-- ==== Sys2Proof/Machine/BitPacker.lean ====
section
/-! DEFINITION. The bit packer: the function `enc`, and PACK, PACK_BITS and UNPACK_BITS (41_bit_packer.md). -/

namespace Sys2Proof.Machine

/-- `enc(c)`: the codes of the content's bytes, in input order, as one bit string; none where a byte has no code
(41_bit_packer.md R110). -/
def enc (code : CodeTable) : List Byte → Option Bits
  | [] => some []
  | b :: r =>
    if (code.get b).length = 0 then none
    else match enc code r with
      | some bits => some (code.get b ++ bits)
      | none => none

/-- The end of PACK and PACK_BITS: DST_OVERFLOW if the body does not fit, else the body is written and RES_LEN,
RES_BODY, RES_PAD and BITS are set (41_bit_packer.md R112, R113). -/
def packInto (bits : Bits) (s : State) : State :=
  if s.dstCapacity < byteCount bits.length then s.raise .dstOverflow
  else
    ((s.setBody (byteCount bits.length) (padCount bits.length) bits.length).storeDst (packBody bits)).finish

/-- PACK (41_bit_packer.md R112). -/
def execPack (s : State) : Host.Outcome State Fault Refusal :=
  match s.checkBoth with
  | some e => .next (s.raise e)
  | none =>
    if s.srcLength = 0 then .next (s.raise .emptyInput)
    else match enc s.code s.srcBytes with
      | none => .next (s.raise .noCode)
      | some bits => .next (packInto bits s)

/-- PACK_BITS (41_bit_packer.md R113). -/
def execPackBits (s : State) : Host.Outcome State Fault Refusal :=
  match s.checkBoth with
  | some e => .next (s.raise e)
  | none =>
    if s.srcBytes.all isBitChar then .next (packInto (bitsOfAscii s.srcBytes) s)
    else .next (s.raise .badBit)

/-- The end of UNPACK_BITS: DST_OVERFLOW if the bits do not fit, else their ASCII characters are written
(41_bit_packer.md R114). -/
def unpackInto (bits : Bits) (s : State) : State :=
  if s.dstCapacity < bits.length then s.raise .dstOverflow
  else ((s.setBits bits.length).storeDst (ascii bits)).finish

/-- UNPACK_BITS (41_bit_packer.md R114). -/
def execUnpackBits (s : State) : Host.Outcome State Fault Refusal :=
  match s.checkBoth with
  | some e => .next (s.raise e)
  | none =>
    match s.checkPad with
    | some e => .next (s.raise e)
    | none => .next (unpackInto (unpack s.srcBytes s.padIn) s)

end Sys2Proof.Machine
end

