-- ==== Sys2Proof/Machine/Flags.lean ====
section
/-! DEFINITION. STATUS and CTRL as words, the host's writes of them, and the interrupt output
(10_state.md R25, R27 to R32; 60_exceptions.md R158). -/

namespace Sys2Proof.Machine

/-- STATUS as the host reads it: [0] BUSY, [1] DONE, [2] ERR, [3] NOTCOMP, [4] OVERRUN, [15:8] ERRCODE, [23:16] ERRINFO
and reserved fields that read 0 (10_state.md R23). -/
def State.statusWord (s : State) : Word :=
  0#8 ++ s.status.errInfo ++ s.status.errCode ++ 0#3 ++ BitVec.ofBool s.status.overrun ++
    BitVec.ofBool s.status.notcomp ++ BitVec.ofBool s.status.err ++ BitVec.ofBool s.status.done ++ BitVec.ofBool s.busy

/-- A host write of STATUS: a 1 in bit [1] clears DONE and a 1 in bit [4] clears OVERRUN; nothing else changes
(10_state.md R27). -/
def State.writeStatus (v : Word) (s : State) : State :=
  { s with status := { s.status with
      done := s.status.done && !v.getLsbD 1
      overrun := s.status.overrun && !v.getLsbD 4 } }

/-- CTRL.TERM as its field value (10_state.md R25). -/
def Term.field : Term → BitVec 2
  | .lf => 0#2
  | .crlf => 1#2

/-- The value TERM takes when `v` is written to it: 0 and 1 select, 2 and 3 leave it unchanged (10_state.md R25). -/
def Term.write (v : BitVec 2) (t : Term) : Term :=
  match v.toNat with
  | 0 => .lf
  | 1 => .crlf
  | _ => t

/-- CTRL as the host reads it: [0] IE, [2:1] TERM; SOFT_RESET and the reserved bits read 0 (10_state.md R25). -/
def State.ctrlWord (s : State) : Word := 0#29 ++ s.ctrl.term.field ++ BitVec.ofBool s.ctrl.ie

/-- The interrupt output, a level: `CTRL.IE AND STATUS.DONE` (60_exceptions.md R158). -/
def State.irq (s : State) : Bool := s.ctrl.ie && s.status.done

end Sys2Proof.Machine
end

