@[simp] theorem State.setSizes_cfg (n : Nat) (s : State) : (s.setSizes n).cfg = s.cfg := rfl
@[simp] theorem State.setSizes_ctrl (n : Nat) (s : State) : (s.setSizes n).ctrl = s.ctrl := rfl
@[simp] theorem State.setSizes_cmd (n : Nat) (s : State) : (s.setSizes n).cmd = s.cmd := rfl
@[simp] theorem State.setSizes_status (n : Nat) (s : State) : (s.setSizes n).status = s.status := rfl
@[simp] theorem State.setSizes_params (n : Nat) (s : State) : (s.setSizes n).params = s.params := rfl
@[simp] theorem State.setSizes_res (n : Nat) (s : State) :
    (s.setSizes n).res = { s.res with
      body := BitVec.ofNat 32 (byteCount n), pad := BitVec.ofNat 3 (padCount n)
      hdr := BitVec.ofNat 32 (headerSize s.code (byteCount n) (padCount n) s.term.length)
      arch := BitVec.ofNat 32 (archiveSize s.code s.term.length n), bits := BitVec.ofNat 32 n } := rfl
@[simp] theorem State.setSizes_sel (n : Nat) (s : State) : (s.setSizes n).sel = s.sel := rfl
@[simp] theorem State.setSizes_nodeSel (n : Nat) (s : State) : (s.setSizes n).nodeSel = s.nodeSel := rfl
@[simp] theorem State.setSizes_freq (n : Nat) (s : State) : (s.setSizes n).freq = s.freq := rfl
@[simp] theorem State.setSizes_nodes (n : Nat) (s : State) : (s.setSizes n).nodes = s.nodes := rfl
@[simp] theorem State.setSizes_code (n : Nat) (s : State) : (s.setSizes n).code = s.code := rfl
@[simp] theorem State.setSizes_mem (n : Nat) (s : State) : (s.setSizes n).mem = s.mem := rfl
@[simp] theorem State.setSizes_flight (n : Nat) (s : State) : (s.setSizes n).flight = s.flight := rfl
@[simp] theorem State.setSizes_recorded (n : Nat) (s : State) : (s.setSizes n).recorded = s.recorded := rfl
@[simp] theorem State.setSizes_host (n : Nat) (s : State) : (s.setSizes n).host = s.host := rfl
@[simp] theorem State.setSizes_readData (n : Nat) (s : State) : (s.setSizes n).readData = s.readData := rfl
@[simp] theorem State.setSizes_delays (n : Nat) (s : State) : (s.setSizes n).delays = s.delays := rfl
@[simp] theorem State.setSizes_draws (n : Nat) (s : State) : (s.setSizes n).draws = s.draws := rfl

@[simp] theorem State.setParsed_cfg (r : Parsed) (s : State) : (s.setParsed r).cfg = s.cfg := rfl
@[simp] theorem State.setParsed_ctrl (r : Parsed) (s : State) : (s.setParsed r).ctrl = s.ctrl := rfl
@[simp] theorem State.setParsed_cmd (r : Parsed) (s : State) : (s.setParsed r).cmd = s.cmd := rfl
@[simp] theorem State.setParsed_status (r : Parsed) (s : State) : (s.setParsed r).status = s.status := rfl
@[simp] theorem State.setParsed_params (r : Parsed) (s : State) : (s.setParsed r).params = s.params := rfl
@[simp] theorem State.setParsed_res (r : Parsed) (s : State) :
    (s.setParsed r).res = {
      len := 0#32, body := BitVec.ofNat 32 r.body, pad := BitVec.ofNat 3 r.pad, hdr := BitVec.ofNat 32 r.hdr
      arch := BitVec.ofNat 32 s.srcLength, bits := BitVec.ofNat 32 (8 * r.body - r.pad) } := rfl
@[simp] theorem State.setParsed_sel (r : Parsed) (s : State) : (s.setParsed r).sel = s.sel := rfl
@[simp] theorem State.setParsed_nodeSel (r : Parsed) (s : State) : (s.setParsed r).nodeSel = s.nodeSel := rfl
@[simp] theorem State.setParsed_freq (r : Parsed) (s : State) : (s.setParsed r).freq = s.freq := rfl
@[simp] theorem State.setParsed_nodes (r : Parsed) (s : State) : (s.setParsed r).nodes = s.nodes := rfl
@[simp] theorem State.setParsed_code (r : Parsed) (s : State) :
    (s.setParsed r).code = CodeTable.ofEntries r.entries := rfl
@[simp] theorem State.setParsed_mem (r : Parsed) (s : State) : (s.setParsed r).mem = s.mem := rfl
@[simp] theorem State.setParsed_flight (r : Parsed) (s : State) : (s.setParsed r).flight = s.flight := rfl
@[simp] theorem State.setParsed_recorded (r : Parsed) (s : State) : (s.setParsed r).recorded = s.recorded := rfl
@[simp] theorem State.setParsed_host (r : Parsed) (s : State) : (s.setParsed r).host = s.host := rfl
@[simp] theorem State.setParsed_readData (r : Parsed) (s : State) : (s.setParsed r).readData = s.readData := rfl
@[simp] theorem State.setParsed_delays (r : Parsed) (s : State) : (s.setParsed r).delays = s.delays := rfl
@[simp] theorem State.setParsed_draws (r : Parsed) (s : State) : (s.setParsed r).draws = s.draws := rfl

@[simp] theorem State.setLen_cfg (n : Nat) (s : State) : (s.setLen n).cfg = s.cfg := rfl
@[simp] theorem State.setLen_ctrl (n : Nat) (s : State) : (s.setLen n).ctrl = s.ctrl := rfl
@[simp] theorem State.setLen_cmd (n : Nat) (s : State) : (s.setLen n).cmd = s.cmd := rfl
@[simp] theorem State.setLen_status (n : Nat) (s : State) : (s.setLen n).status = s.status := rfl
@[simp] theorem State.setLen_params (n : Nat) (s : State) : (s.setLen n).params = s.params := rfl
@[simp] theorem State.setLen_res (n : Nat) (s : State) :
    (s.setLen n).res = { s.res with len := BitVec.ofNat 32 n } := rfl
@[simp] theorem State.setLen_sel (n : Nat) (s : State) : (s.setLen n).sel = s.sel := rfl
@[simp] theorem State.setLen_nodeSel (n : Nat) (s : State) : (s.setLen n).nodeSel = s.nodeSel := rfl
@[simp] theorem State.setLen_freq (n : Nat) (s : State) : (s.setLen n).freq = s.freq := rfl
@[simp] theorem State.setLen_nodes (n : Nat) (s : State) : (s.setLen n).nodes = s.nodes := rfl
@[simp] theorem State.setLen_code (n : Nat) (s : State) : (s.setLen n).code = s.code := rfl
@[simp] theorem State.setLen_mem (n : Nat) (s : State) : (s.setLen n).mem = s.mem := rfl
@[simp] theorem State.setLen_flight (n : Nat) (s : State) : (s.setLen n).flight = s.flight := rfl
@[simp] theorem State.setLen_recorded (n : Nat) (s : State) : (s.setLen n).recorded = s.recorded := rfl
@[simp] theorem State.setLen_host (n : Nat) (s : State) : (s.setLen n).host = s.host := rfl
@[simp] theorem State.setLen_readData (n : Nat) (s : State) : (s.setLen n).readData = s.readData := rfl
@[simp] theorem State.setLen_delays (n : Nat) (s : State) : (s.setLen n).delays = s.delays := rfl
@[simp] theorem State.setLen_draws (n : Nat) (s : State) : (s.setLen n).draws = s.draws := rfl

@[simp] theorem State.setBody_cfg (b p n : Nat) (s : State) : (s.setBody b p n).cfg = s.cfg := rfl
@[simp] theorem State.setBody_ctrl (b p n : Nat) (s : State) : (s.setBody b p n).ctrl = s.ctrl := rfl
@[simp] theorem State.setBody_cmd (b p n : Nat) (s : State) : (s.setBody b p n).cmd = s.cmd := rfl
@[simp] theorem State.setBody_status (b p n : Nat) (s : State) : (s.setBody b p n).status = s.status := rfl
@[simp] theorem State.setBody_params (b p n : Nat) (s : State) : (s.setBody b p n).params = s.params := rfl
@[simp] theorem State.setBody_res (b p n : Nat) (s : State) :
    (s.setBody b p n).res = { s.res with body := BitVec.ofNat 32 b, pad := BitVec.ofNat 3 p, bits := BitVec.ofNat 32 n } := rfl
@[simp] theorem State.setBody_sel (b p n : Nat) (s : State) : (s.setBody b p n).sel = s.sel := rfl
@[simp] theorem State.setBody_nodeSel (b p n : Nat) (s : State) : (s.setBody b p n).nodeSel = s.nodeSel := rfl
@[simp] theorem State.setBody_freq (b p n : Nat) (s : State) : (s.setBody b p n).freq = s.freq := rfl
@[simp] theorem State.setBody_nodes (b p n : Nat) (s : State) : (s.setBody b p n).nodes = s.nodes := rfl
@[simp] theorem State.setBody_code (b p n : Nat) (s : State) : (s.setBody b p n).code = s.code := rfl
@[simp] theorem State.setBody_mem (b p n : Nat) (s : State) : (s.setBody b p n).mem = s.mem := rfl
@[simp] theorem State.setBody_flight (b p n : Nat) (s : State) : (s.setBody b p n).flight = s.flight := rfl
@[simp] theorem State.setBody_recorded (b p n : Nat) (s : State) : (s.setBody b p n).recorded = s.recorded := rfl
@[simp] theorem State.setBody_host (b p n : Nat) (s : State) : (s.setBody b p n).host = s.host := rfl
@[simp] theorem State.setBody_readData (b p n : Nat) (s : State) : (s.setBody b p n).readData = s.readData := rfl
@[simp] theorem State.setBody_delays (b p n : Nat) (s : State) : (s.setBody b p n).delays = s.delays := rfl
@[simp] theorem State.setBody_draws (b p n : Nat) (s : State) : (s.setBody b p n).draws = s.draws := rfl

@[simp] theorem State.setArch_cfg (h a : Nat) (s : State) : (s.setArch h a).cfg = s.cfg := rfl
@[simp] theorem State.setArch_ctrl (h a : Nat) (s : State) : (s.setArch h a).ctrl = s.ctrl := rfl
@[simp] theorem State.setArch_cmd (h a : Nat) (s : State) : (s.setArch h a).cmd = s.cmd := rfl
@[simp] theorem State.setArch_status (h a : Nat) (s : State) : (s.setArch h a).status = s.status := rfl
@[simp] theorem State.setArch_params (h a : Nat) (s : State) : (s.setArch h a).params = s.params := rfl
@[simp] theorem State.setArch_res (h a : Nat) (s : State) :
    (s.setArch h a).res = { s.res with hdr := BitVec.ofNat 32 h, arch := BitVec.ofNat 32 a } := rfl
@[simp] theorem State.setArch_sel (h a : Nat) (s : State) : (s.setArch h a).sel = s.sel := rfl
@[simp] theorem State.setArch_nodeSel (h a : Nat) (s : State) : (s.setArch h a).nodeSel = s.nodeSel := rfl
@[simp] theorem State.setArch_freq (h a : Nat) (s : State) : (s.setArch h a).freq = s.freq := rfl
@[simp] theorem State.setArch_nodes (h a : Nat) (s : State) : (s.setArch h a).nodes = s.nodes := rfl
@[simp] theorem State.setArch_code (h a : Nat) (s : State) : (s.setArch h a).code = s.code := rfl
@[simp] theorem State.setArch_mem (h a : Nat) (s : State) : (s.setArch h a).mem = s.mem := rfl
@[simp] theorem State.setArch_flight (h a : Nat) (s : State) : (s.setArch h a).flight = s.flight := rfl
@[simp] theorem State.setArch_recorded (h a : Nat) (s : State) : (s.setArch h a).recorded = s.recorded := rfl
@[simp] theorem State.setArch_host (h a : Nat) (s : State) : (s.setArch h a).host = s.host := rfl
@[simp] theorem State.setArch_readData (h a : Nat) (s : State) : (s.setArch h a).readData = s.readData := rfl
@[simp] theorem State.setArch_delays (h a : Nat) (s : State) : (s.setArch h a).delays = s.delays := rfl
@[simp] theorem State.setArch_draws (h a : Nat) (s : State) : (s.setArch h a).draws = s.draws := rfl

@[simp] theorem State.setBits_cfg (n : Nat) (s : State) : (s.setBits n).cfg = s.cfg := rfl
@[simp] theorem State.setBits_ctrl (n : Nat) (s : State) : (s.setBits n).ctrl = s.ctrl := rfl
@[simp] theorem State.setBits_cmd (n : Nat) (s : State) : (s.setBits n).cmd = s.cmd := rfl
@[simp] theorem State.setBits_status (n : Nat) (s : State) : (s.setBits n).status = s.status := rfl
@[simp] theorem State.setBits_params (n : Nat) (s : State) : (s.setBits n).params = s.params := rfl
@[simp] theorem State.setBits_res (n : Nat) (s : State) :
    (s.setBits n).res = { s.res with bits := BitVec.ofNat 32 n } := rfl
@[simp] theorem State.setBits_sel (n : Nat) (s : State) : (s.setBits n).sel = s.sel := rfl
@[simp] theorem State.setBits_nodeSel (n : Nat) (s : State) : (s.setBits n).nodeSel = s.nodeSel := rfl
@[simp] theorem State.setBits_freq (n : Nat) (s : State) : (s.setBits n).freq = s.freq := rfl
@[simp] theorem State.setBits_nodes (n : Nat) (s : State) : (s.setBits n).nodes = s.nodes := rfl
@[simp] theorem State.setBits_code (n : Nat) (s : State) : (s.setBits n).code = s.code := rfl
@[simp] theorem State.setBits_mem (n : Nat) (s : State) : (s.setBits n).mem = s.mem := rfl
@[simp] theorem State.setBits_flight (n : Nat) (s : State) : (s.setBits n).flight = s.flight := rfl
@[simp] theorem State.setBits_recorded (n : Nat) (s : State) : (s.setBits n).recorded = s.recorded := rfl
@[simp] theorem State.setBits_host (n : Nat) (s : State) : (s.setBits n).host = s.host := rfl
@[simp] theorem State.setBits_readData (n : Nat) (s : State) : (s.setBits n).readData = s.readData := rfl
@[simp] theorem State.setBits_delays (n : Nat) (s : State) : (s.setBits n).delays = s.delays := rfl
@[simp] theorem State.setBits_draws (n : Nat) (s : State) : (s.setBits n).draws = s.draws := rfl

@[simp] theorem State.storeDst_cfg (w : List Byte) (s : State) : (s.storeDst w).cfg = s.cfg := rfl
@[simp] theorem State.storeDst_ctrl (w : List Byte) (s : State) : (s.storeDst w).ctrl = s.ctrl := rfl
@[simp] theorem State.storeDst_cmd (w : List Byte) (s : State) : (s.storeDst w).cmd = s.cmd := rfl
@[simp] theorem State.storeDst_status (w : List Byte) (s : State) : (s.storeDst w).status = s.status := rfl
@[simp] theorem State.storeDst_params (w : List Byte) (s : State) : (s.storeDst w).params = s.params := rfl
@[simp] theorem State.storeDst_res (w : List Byte) (s : State) :
    (s.storeDst w).res = { s.res with len := BitVec.ofNat 32 w.length } := rfl
@[simp] theorem State.storeDst_sel (w : List Byte) (s : State) : (s.storeDst w).sel = s.sel := rfl
@[simp] theorem State.storeDst_nodeSel (w : List Byte) (s : State) : (s.storeDst w).nodeSel = s.nodeSel := rfl
@[simp] theorem State.storeDst_freq (w : List Byte) (s : State) : (s.storeDst w).freq = s.freq := rfl
@[simp] theorem State.storeDst_nodes (w : List Byte) (s : State) : (s.storeDst w).nodes = s.nodes := rfl
@[simp] theorem State.storeDst_code (w : List Byte) (s : State) : (s.storeDst w).code = s.code := rfl
@[simp] theorem State.storeDst_mem (w : List Byte) (s : State) :
    (s.storeDst w).mem = s.mem.writeBytes s.params.dstAddr.toNat w := rfl
@[simp] theorem State.storeDst_flight (w : List Byte) (s : State) : (s.storeDst w).flight = s.flight := rfl
@[simp] theorem State.storeDst_recorded (w : List Byte) (s : State) : (s.storeDst w).recorded = s.recorded := rfl
@[simp] theorem State.storeDst_host (w : List Byte) (s : State) : (s.storeDst w).host = s.host := rfl
@[simp] theorem State.storeDst_readData (w : List Byte) (s : State) : (s.storeDst w).readData = s.readData := rfl
@[simp] theorem State.storeDst_delays (w : List Byte) (s : State) : (s.storeDst w).delays = s.delays := rfl
@[simp] theorem State.storeDst_draws (w : List Byte) (s : State) : (s.storeDst w).draws = s.draws := rfl

@[simp] theorem State.raise_cfg (e : ErrCode) (s : State) : (s.raise e).cfg = s.cfg := rfl
@[simp] theorem State.raise_ctrl (e : ErrCode) (s : State) : (s.raise e).ctrl = s.ctrl := rfl
@[simp] theorem State.raise_cmd (e : ErrCode) (s : State) : (s.raise e).cmd = s.cmd := rfl
@[simp] theorem State.raise_status (e : ErrCode) (s : State) :
    (s.raise e).status = { s.status with done := true, err := true, errCode := e.code, errInfo := e.info } := rfl
@[simp] theorem State.raise_params (e : ErrCode) (s : State) : (s.raise e).params = s.params := rfl
@[simp] theorem State.raise_res (e : ErrCode) (s : State) : (s.raise e).res = { s.res with len := 0#32 } := rfl
@[simp] theorem State.raise_sel (e : ErrCode) (s : State) : (s.raise e).sel = s.sel := rfl
@[simp] theorem State.raise_nodeSel (e : ErrCode) (s : State) : (s.raise e).nodeSel = s.nodeSel := rfl
@[simp] theorem State.raise_freq (e : ErrCode) (s : State) : (s.raise e).freq = s.freq := rfl
@[simp] theorem State.raise_nodes (e : ErrCode) (s : State) : (s.raise e).nodes = s.nodes := rfl
@[simp] theorem State.raise_code (e : ErrCode) (s : State) : (s.raise e).code = s.code := rfl
@[simp] theorem State.raise_mem (e : ErrCode) (s : State) : (s.raise e).mem = s.mem := rfl
@[simp] theorem State.raise_flight (e : ErrCode) (s : State) : (s.raise e).flight = none := rfl
@[simp] theorem State.raise_recorded (e : ErrCode) (s : State) : (s.raise e).recorded = s.recorded := rfl
@[simp] theorem State.raise_host (e : ErrCode) (s : State) : (s.raise e).host = s.host := rfl
@[simp] theorem State.raise_readData (e : ErrCode) (s : State) : (s.raise e).readData = s.readData := rfl
@[simp] theorem State.raise_delays (e : ErrCode) (s : State) : (s.raise e).delays = s.delays := rfl
@[simp] theorem State.raise_draws (e : ErrCode) (s : State) : (s.raise e).draws = s.draws := rfl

::::

Copy exactly the lines that run from the first line of the data to the line containing "match s.checkPad with", please, with both ends included and nothing else.

ANSWER BOX>
-- ==== Sys2Proof/Machine/BitPacker.lean ====
section
/-! DEFINITION. The bit packer: the function `enc`, and PACK, PACK_BITS and UNPACK_BITS (41_bit_packer.md). -/

namespace Sys2Proof.Machine

/-- `enc(c)`: the codes of the content's bytes, in input order, as one bit string; none where a byte has no code
(41_bit_packer.md R110). -/
def enc (code : CodeTable) : List Byte → Option Bits
  | [] => some []
  | b :: r =>
    if (code.get b).length = 0 then none
    else match enc code r with
      | some bits => some (code.get b ++ bits)
      | none => none

/-- The end of PACK and PACK_BITS: DST_OVERFLOW if the body does not fit, else the body is written and RES_LEN,
RES_BODY, RES_PAD and BITS are set (41_bit_packer.md R112, R113). -/
def packInto (bits : Bits) (s : State) : State :=
  if s.dstCapacity < byteCount bits.length then s.raise .dstOverflow
  else
    ((s.setBody (byteCount bits.length) (padCount bits.length) bits.length).storeDst (packBody bits)).finish

/-- PACK (41_bit_packer.md R112). -/
def execPack (s : State) : Host.Outcome State Fault Refusal :=
  match s.checkBoth with
  | some e => .next (s.raise e)
  | none =>
    if s.srcLength = 0 then .next (s.raise .emptyInput)
    else match enc s.code s.srcBytes with
      | none => .next (s.raise .noCode)
      | some bits => .next (packInto bits s)

/-- PACK_BITS (41_bit_packer.md R113). -/
def execPackBits (s : State) : Host.Outcome State Fault Refusal :=
  match s.checkBoth with
  | some e => .next (s.raise e)
  | none =>
    if s.srcBytes.all isBitChar then .next (packInto (bitsOfAscii s.srcBytes) s)
    else .next (s.raise .badBit)

/-- The end of UNPACK_BITS: DST_OVERFLOW if the bits do not fit, else their ASCII characters are written
(41_bit_packer.md R114). -/
def unpackInto (bits : Bits) (s : State) : State :=
  if s.dstCapacity < bits.length then s.raise .dstOverflow
  else ((s.setBits bits.length).storeDst (ascii bits)).finish

/-- UNPACK_BITS (41_bit_packer.md R114). -/
def execUnpackBits (s : State) : Host.Outcome State Fault Refusal :=
  match s.checkBoth with
  | some e => .next (s.raise e)
  | none =>
    match s.checkPad with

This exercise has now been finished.